* [Exercise details]:
Below are the records; copy exactly the stretch from the line containing "namespace Sys2Proof" through the line containing "as a bit. -/", both ends included, and nothing else.

------ Data supplied

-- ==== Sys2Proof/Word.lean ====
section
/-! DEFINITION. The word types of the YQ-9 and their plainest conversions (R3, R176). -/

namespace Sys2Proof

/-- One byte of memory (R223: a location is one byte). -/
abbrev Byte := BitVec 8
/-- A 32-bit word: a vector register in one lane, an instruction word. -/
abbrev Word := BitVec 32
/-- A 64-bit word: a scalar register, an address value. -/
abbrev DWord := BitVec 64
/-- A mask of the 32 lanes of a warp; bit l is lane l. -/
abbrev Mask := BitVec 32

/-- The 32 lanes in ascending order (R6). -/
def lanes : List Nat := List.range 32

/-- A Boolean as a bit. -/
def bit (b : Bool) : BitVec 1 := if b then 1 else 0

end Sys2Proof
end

------------
------ Data supplied

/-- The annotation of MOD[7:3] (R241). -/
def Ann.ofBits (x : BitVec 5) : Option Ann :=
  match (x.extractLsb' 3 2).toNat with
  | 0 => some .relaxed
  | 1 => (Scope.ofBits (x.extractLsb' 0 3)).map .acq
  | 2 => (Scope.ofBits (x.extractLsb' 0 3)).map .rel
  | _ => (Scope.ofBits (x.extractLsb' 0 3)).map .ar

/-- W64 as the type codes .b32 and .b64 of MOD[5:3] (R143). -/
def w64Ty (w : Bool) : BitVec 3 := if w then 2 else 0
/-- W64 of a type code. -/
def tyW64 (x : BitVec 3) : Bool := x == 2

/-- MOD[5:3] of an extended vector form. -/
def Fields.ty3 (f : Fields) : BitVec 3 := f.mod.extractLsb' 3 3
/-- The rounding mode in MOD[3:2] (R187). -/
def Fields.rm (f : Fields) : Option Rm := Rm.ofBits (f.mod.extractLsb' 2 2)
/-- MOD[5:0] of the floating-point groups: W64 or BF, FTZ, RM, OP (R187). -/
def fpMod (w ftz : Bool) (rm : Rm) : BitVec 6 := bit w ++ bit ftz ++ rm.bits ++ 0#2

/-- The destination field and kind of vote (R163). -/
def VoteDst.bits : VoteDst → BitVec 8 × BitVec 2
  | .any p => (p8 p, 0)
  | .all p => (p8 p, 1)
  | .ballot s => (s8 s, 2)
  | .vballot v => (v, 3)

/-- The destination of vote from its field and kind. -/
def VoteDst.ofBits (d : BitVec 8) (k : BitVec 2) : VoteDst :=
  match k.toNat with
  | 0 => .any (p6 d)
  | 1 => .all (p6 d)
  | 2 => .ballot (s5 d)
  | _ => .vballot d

------------

* [Result of the exercise]:
namespace Sys2Proof

/-- One byte of memory (R223: a location is one byte). -/
abbrev Byte := BitVec 8
/-- A 32-bit word: a vector register in one lane, an instruction word. -/
abbrev Word := BitVec 32
/-- A 64-bit word: a scalar register, an address value. -/
abbrev DWord := BitVec 64
/-- A mask of the 32 lanes of a warp; bit l is lane l. -/
abbrev Mask := BitVec 32

/-- The 32 lanes in ascending order (R6). -/
def lanes : List Nat := List.range 32

/-- A Boolean as a bit. -/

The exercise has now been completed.